I was in a cafe this morning where a chap was using his Ipad with a magnetic cleaner that I had tried to buy last weekend only to be told they didn't know what I was talking about. I asked the guy if he bought it here and he told me yes they are available in Apple shops for 800LE, when the chap left the cafe he came over and presented me with a nice leather cover for my IPad.


What a lovely gesture from one stranger to another..

The guy was Egyptian and very handsome but he hadn't slipped his email or phone number into the cover lol.


----------



## aykalam (Apr 12, 2010)

MaidenScotland said:


> The guy was Egyptian and very handsome but he hadn't slipped his email or phone number into the cover lol.


What a missed opportunity :eyebrows: are you sure he wasn't just half-Egyptian?


----------



## Milouk84 (Mar 17, 2012)

I didn't know the cover acts as a cleaner too, ours doesn't seem to be clean at all. But what a nice gift, that's really cool.

We got it for $70 and we bought it only because we got the ipad with a $50 discount.


----------



## MaidenScotland (Jun 6, 2009)

Milouk84 said:


> I didn't know the cover acts as a cleaner too, ours doesn't seem to be clean at all. But what a nice gift, that's really cool.
> 
> We got it for $70 and we bought it only because we got the ipad with a $50 discount.




No the cover doesn't act as a cleaner.. I saw he had the magnetic cleaner and that is what I asked him about, then as he left he gave me his lovely leather cover..

I think I am in love lol


----------



## MaidenScotland (Jun 6, 2009)

aykalam said:


> What a missed opportunity :eyebrows: are you sure he wasn't just half-Egyptian?

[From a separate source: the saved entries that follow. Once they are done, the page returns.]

-- ==== Sys2Proof/Machine/Cfg.lean ====
section
/-! DEFINITION. The commands that write one register: enables, pulses and requests of every block (spec/16 R421, R428 and the chapters
of the blocks); and the DXN loads and stores, which reach registers through REG space (spec/05 Table 5.9). -/

namespace Sys2Proof.Machine

/-- A host write through BAR0. -/
def State.hostReg (s : State) (off : Nat) (v : Word) : State := s.writeReg off v {}

def execRegisterWrite (offset : BitVec 26) (v : Word) (s : State) : Out := .next (s.hostReg offset.toNat v)

def execGlbResetModule (s : State) : Out :=
  .next (s.hostReg R.GLB_RESET (F.GLB_RESET_KEY.put 0xA5 ||| F.GLB_RESET_MODULE.put 1))

def execGlbResetWellhead (s : State) : Out :=
  .next (s.hostReg R.GLB_RESET (F.GLB_RESET_KEY.put 0xA5 ||| F.GLB_RESET_WELLHEAD.put 1))

/-! ## Rings (spec/03 R86) -/

/-! ## Accesses of the BARs (spec/00 R13; spec/03 R68 to R70) -/

/-- Whether an offset of BAR4 lies in a standard CXL or MSI-X structure (spec/03 Table 3.3). -/
def bar4Standard (o : Nat) : Bool :=
  decide (0xFE0000 ≤ o) && decide (o < 0xFF8100) || decide (0xFFA000 ≤ o) && decide (o < 0xFFC000)

/-- Whether an access is accepted: naturally aligned of 64 bits, and in a standard structure of 32 bits too. -/
def barAccepts (bar size o : Nat) : Bool :=
  (size == 8 && o % 8 == 0) || (bar == 2 && bar4Standard o && size == 4 && o % 4 == 0)

/-- Whether an offset of BAR4 lies in the MSI-X table. -/
def inMsixTable (o : Nat) : Bool := decide (0xFF0000 ≤ o) && decide (o < 0xFF8000)

/-- A 32-bit word of the MSI-X table takes a value. -/
def State.setMsix (s : State) (o : Nat) (v : Word) : State :=
  { s with host.msixTable := sset 0 s.host.msixTable ((o - 0xFF0000) / 4) (v.setWidth 32) }

/-- A write of BAR4: only the MSI-X table keeps what is written. What the CXL component and device registers do is for their
specification (log entry 69); snapshot pages, pending bits and reserved offsets are not written. -/
def State.bar4Write (s : State) (size o : Nat) (v : Word) : State :=
  if inMsixTable o then
    let s := s.setMsix o v
    if size = 8 then s.setMsix (o + 4) (v >>> 32) else s
  else s

/-- A read of BAR4: snapshot pages; the MSI-X table; no pending bit, since every message is sent at once; a free value for the CXL
component and device registers, whose contents the spec does not state (log entry 69); zero at a reserved offset. -/
def State.bar4Read (s : State) (size o : Nat) : Word × State :=
  let low (v : Word) : Word := if size = 4 then (v.setWidth 32).setWidth 64 else v
  if o < 0xFE0000 then (s.bar4Word (o / 4096) (o % 4096 / 8), s)
  else if inMsixTable o then
    let i := (o - 0xFF0000) / 4
    let lo := (sget 0 s.host.msixTable i).setWidth 64
    (if size = 4 then lo else lo ||| (sget 0 s.host.msixTable (i + 1)).setWidth 64 <<< 32, s)
  else if bar4Standard o ∧ ¬ (0xFF8000 ≤ o ∧ o < 0xFF8100) then
    let (v, s) := s.draw
    (low v, s)
  else (0, s)

/-- What a read of a BAR returns, and what it leaves. -/
def State.barRead (s : State) (bar size o : Nat) : Word × State :=
  if bar = 0 then s.readReg o else if bar = 1 then (s.bar2Read o, s) else s.bar4Read size o

/-- What a write of a BAR leaves. -/
def State.barWrite (s : State) (bar size o : Nat) (v : Word) : State :=
  if bar = 0 then s.hostReg o v else if bar = 1 then s.bar2Write o v else s.bar4Write size o v

/-- An access of BAR0, BAR2 or BAR4: one of another size or alignment completes, a read of it with all ones, and is reported; the
others have their effect. -/
def execBarMisalignedAccess (bar : Fin 3) (write : Bool) (size : BitVec 4) (offset : BitVec 26) (data : Word) (s : State) : Out :=
  let b := bar.val
  let n := size.toNat
  let o := offset.toNat
  if s.host.ideBroken then .next s
  else if barAccepts b n o = false then
    .next ((s.barRefused b write n o).sendCxl (if write then .barDone b o else .barData b o (BitVec.allOnes 64)))
  else if write then .next ((s.barWrite b n o data).sendCxl (.barDone b o))
  else
    let (v, s) := s.barRead b n o
    .next (s.sendCxl (.barData b o v))

/-- A word of HIF_RING_ENABLE with the bits under check kept (spec/16 R428), and one bit of it. -/
def State.ringWord (s : State) (r : Nat) (b : Bool) : Word :=
  let w := r / 64
  let kept := (List.range 64).foldl (fun x i =>
    if s.checking (.ringEnable (64 * w + i)) then Fld.set ⟨i, 1⟩ x 1 else x) (s.rd (R.HIF_RING_ENABLE w))
  Fld.set ⟨r % 64, 1⟩ kept (b2n b)

def execRingEnable (r : Fin 1024) (s : State) : Out :=
  .next (s.hostReg (R.HIF_RING_ENABLE (r.val / 64)) (s.ringWord r true))

def execRingDisable (r : Fin 1024) (s : State) : Out :=
  .next (s.hostReg (R.HIF_RING_ENABLE (r.val / 64)) (s.ringWord r false))

/-- One field of a register is written by the host, the others as they stand. -/
def State.hostField (s : State) (off : Nat) (f : Fld) (v : Nat) : State := s.hostReg off (f.set (s.rd off) v)

def execCqEnable (c : Fin 256) (s : State) : Out := .next (s.hostField (R.HIF_CQ_CFG c.val) F.HIF_CQ_CFG_ENABLE 1)

def execCqDisable (c : Fin 256) (s : State) : Out := .next (s.hostField (R.HIF_CQ_CFG c.val) F.HIF_CQ_CFG_ENABLE 0)

/-! ## Ports, Basin engines, memory areas, forwarding -/

def execPortEnable (p : Fin 2048) (s : State) : Out := .next (s.hostField (prtCtrl p.val) F.PRT_PORT_CTRL_ENABLE 1)

def execPortDisable (p : Fin 2048) (s : State) : Out := .next (s.hostField (prtCtrl p.val) F.PRT_PORT_CTRL_ENABLE 0)

def execBasinEnable (e : Fin 8) (s : State) : Out := .next (s.hostField (R.BSN_CTRL e.val) F.BSN_CTRL_ENABLE 1)

def execBasinDisable (e : Fin 8) (s : State) : Out := .next (s.hostField (R.BSN_CTRL e.val) F.BSN_CTRL_ENABLE 0)

def execAreasEnable (s : State) : Out := .next (s.hostField R.MEM_CTRL F.MEM_CTRL_AREAS_ENABLE 1)

def execFwdEnable (s : State) : Out := .next (s.hostField R.GLB_CTRL F.GLB_CTRL_FWD_ENABLE 1)

def execFwdDisable (s : State) : Out := .next (s.hostField R.GLB_CTRL F.GLB_CTRL_FWD_ENABLE 0)

/-- The last parsed frame has been queued: FWD_ACTIVE falls (spec/16 R420). -/
def execFwdDrained (s : State) : Out :=
  .next (if s.flag R.GLB_CTRL F.GLB_CTRL_FWD_ENABLE then s else s.setFld R.GLB_STATUS F.GLB_STATUS_FWD_ACTIVE 0)

/-! ## Optics and spillway (spec/11) -/

def execRelock (e : Fin 32) (s : State) : Out := .next (s.hostField (R.OPT_CTRL e.val) F.OPT_CTRL_RELOCK 1)

def execOptMeasure (ring : RingId) (integ : BitVec 2) (s : State) : Out :=
  .next (s.hostReg (R.OPT_MEASURE ring.e.val) (F.OPT_MEASURE_GO.put 1 ||| F.OPT_MEASURE_INTEG.put integ.toNat |||
    F.OPT_MEASURE_POSITION.put ring.k.val ||| F.OPT_MEASURE_LANE.put ring.l.val))

def execLaneClear (e : Fin 32) (mask : Word) (s : State) : Out := .next (s.hostReg (R.OPT_LANE_CLEAR e.val) mask)

/-- SPL_REQ_A with an operation and GO set. -/
def reqWord (reqA : Word) (op : Nat) : Word := F.SPL_REQ_A_GO.set (F.SPL_REQ_A_OP.set reqA op) 1

def execCircuitGrant (reqA : Word) (reqB : Word) (inId : Word) (outId : Word) (s : State) : Out :=
  .next ((((s.hostReg R.SPL_REQ_B reqB).hostReg R.SPL_REQ_IN_ID inId).hostReg R.SPL_REQ_OUT_ID outId).hostReg R.SPL_REQ_A
    (reqWord reqA 1))

def execCircuitRelease (reqA : Word) (s : State) : Out := .next (s.hostReg R.SPL_REQ_A (reqWord reqA 2))

def execCircuitReleaseAll (reqA : Word) (s : State) : Out := .next (s.hostReg R.SPL_REQ_A (reqWord reqA 3))

def execSplFlip (s : State) : Out := .next (s.hostReg R.SPL_FLIP (F.SPL_FLIP_GO.put 1))

def execSpillwayEnable (s : State) : Out := .next (s.hostField R.SPL_CTRL F.SPL_CTRL_ENABLE 1)

def execSpillwayDisable (s : State) : Out := .next (s.hostField R.SPL_CTRL F.SPL_CTRL_ENABLE 0)

/-! ## Time, bays, sills, security, commits -/

def execTimeSet (nsFrac : BitVec 48) (s : State) : Out :=
  .next (s.hostReg R.TIM_SET_NS (F.TIM_SET_NS_GO.put 1 ||| F.TIM_SET_NS_NS_FRAC.put nsFrac.toNat))

def execBayTolWrite (n : Fin 50) (tol : BitVec 24) (s : State) : Out :=
  .next (s.hostReg (R.PWR_BAY_CTRL n.val) (F.PWR_BAY_CTRL_TOL.put tol.toNat))

def execSilInject (group : BitVec 9) (bit : BitVec 6) (pulses : BitVec 8) (s : State) : Out :=
  .next (s.hostReg R.SIL_INJECT (F.SIL_INJECT_GO.put 1 ||| F.SIL_INJECT_GROUP.put group.toNat |||
    F.SIL_INJECT_BIT.put bit.toNat ||| F.SIL_INJECT_PULSES.put pulses.toNat))

/-- Operator slot `slot` of 0 to 7 is image-key slot 4 + `slot`. -/
def execImageKeyWrite (slot : Fin 8) (w : Fin 4) (v : Word) (s : State) : Out :=
  .next (s.hostReg (R.SEC_IMG_KEY (4 + slot.val) w.val) v)

def execSecLock (s : State) : Out := .next (s.hostReg R.SEC_CTRL (F.SEC_CTRL_LOCK.put 1))

def execCfgCommit (set : BitVec 8) (s : State) : Out :=
  .next (s.hostReg R.CFG_COMMIT (F.CFG_COMMIT_GO.put 1 ||| F.CFG_COMMIT_SET.put set.toNat))

def execCfgDiscard (set : BitVec 8) (s : State) : Out :=
  .next (s.hostReg R.CFG_DISCARD (F.CFG_DISCARD_GO.put 1 ||| F.CFG_DISCARD_SET.put set.toNat))

/-! ## DXN loads and stores (spec/04 R103 to R105, spec/05 R153) -/

/-- A load: the value at the address, widened to gD; uncorrectable data raises MEMORY. -/
def State.load (s : State) (c : Ctx) (w : Nat) (read : HostRead) (errs : List LineErr) (widen : Nat → Nat → Word) : State :=
  s.issue c w [] false fun s _ =>
    let n := 2 ^ mWidth w
    s.transfer c w n n false fun a s =>
      if iT w = 5 then
        let (v, s) := s.readReg a
        .go (s.setCtx c ((s.ctx c).setReg (wD w) v))
      else match s.spaceRead c (iT w) a n read errs with
        | (s, some b) => .go (s.setCtx c ((s.ctx c).setReg (wD w) (widen (8 * n) (leNat b))))
        | (s, none) => .mem s 2

def execDxnLd (c : Ctx) (body : BitVec 56) (read : HostRead) (errs : List LineErr) (s : State) : Out :=
  .next (s.load c (dxnWord 0x80 body) read errs fun _ v => BitVec.ofNat 64 v)

def execDxnLds (c : Ctx) (body : BitVec 56) (read : HostRead) (errs : List LineErr) (s : State) : Out :=
  .next (s.load c (dxnWord 0x81 body) read errs fun bits v => BitVec.ofInt 64 (signedOf bits v))

/-- A store: the low bytes of gD; a REG store obeys the classes of the register's fields, and a write that is ignored raises no
exception. -/
def execDxnSt (c : Ctx) (body : BitVec 56) (s : State) : Out :=
  let w := dxnWord 0x82 body
  .next (s.issue c w [] false fun s x =>
    let n := 2 ^ mWidth w
    s.transfer c w n n true fun a s =>
      if iT w = 5 then .go (s.writeReg a (x.reg (wD w)) { source := 1, domain := x.domain })
      else .go (s.spaceWrite c (iT w) a (leBytes n (x.reg (wD w)).toNat)))

end Sys2Proof.Machine
end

if I was only 20 years younger


----------



## aykalam (Apr 12, 2010)

MaidenScotland said:


> if I was only 20 years younger


so he was a toddler???


----------



## hurghadapat (Mar 26, 2010)

MaidenScotland said:


> No the cover doesn't act as a cleaner.. I saw he had the magnetic cleaner and that is what I asked him about, then as he left he gave me his lovely leather cover..
> 
> I think I am in love lol


Wow......lucky you.....so now we wait for the "My Mohammed's Different" story.


----------



## MaidenScotland (Jun 6, 2009)

hurghadapat said:


> Wow......lucky you.....so now we wait for the "My Mohammed's Different" story.


That is right mock me.. of course he is different he he is my Mohammed,
I will of course invite you all to the wedding and the visa application processes


----------



## mamasue (Oct 7, 2008)

MaidenScotland said:


> if I was only 20 years younger




Nooooo.... haven't you heard an Egyptian guy tell you "Age is just a number"!!??


----------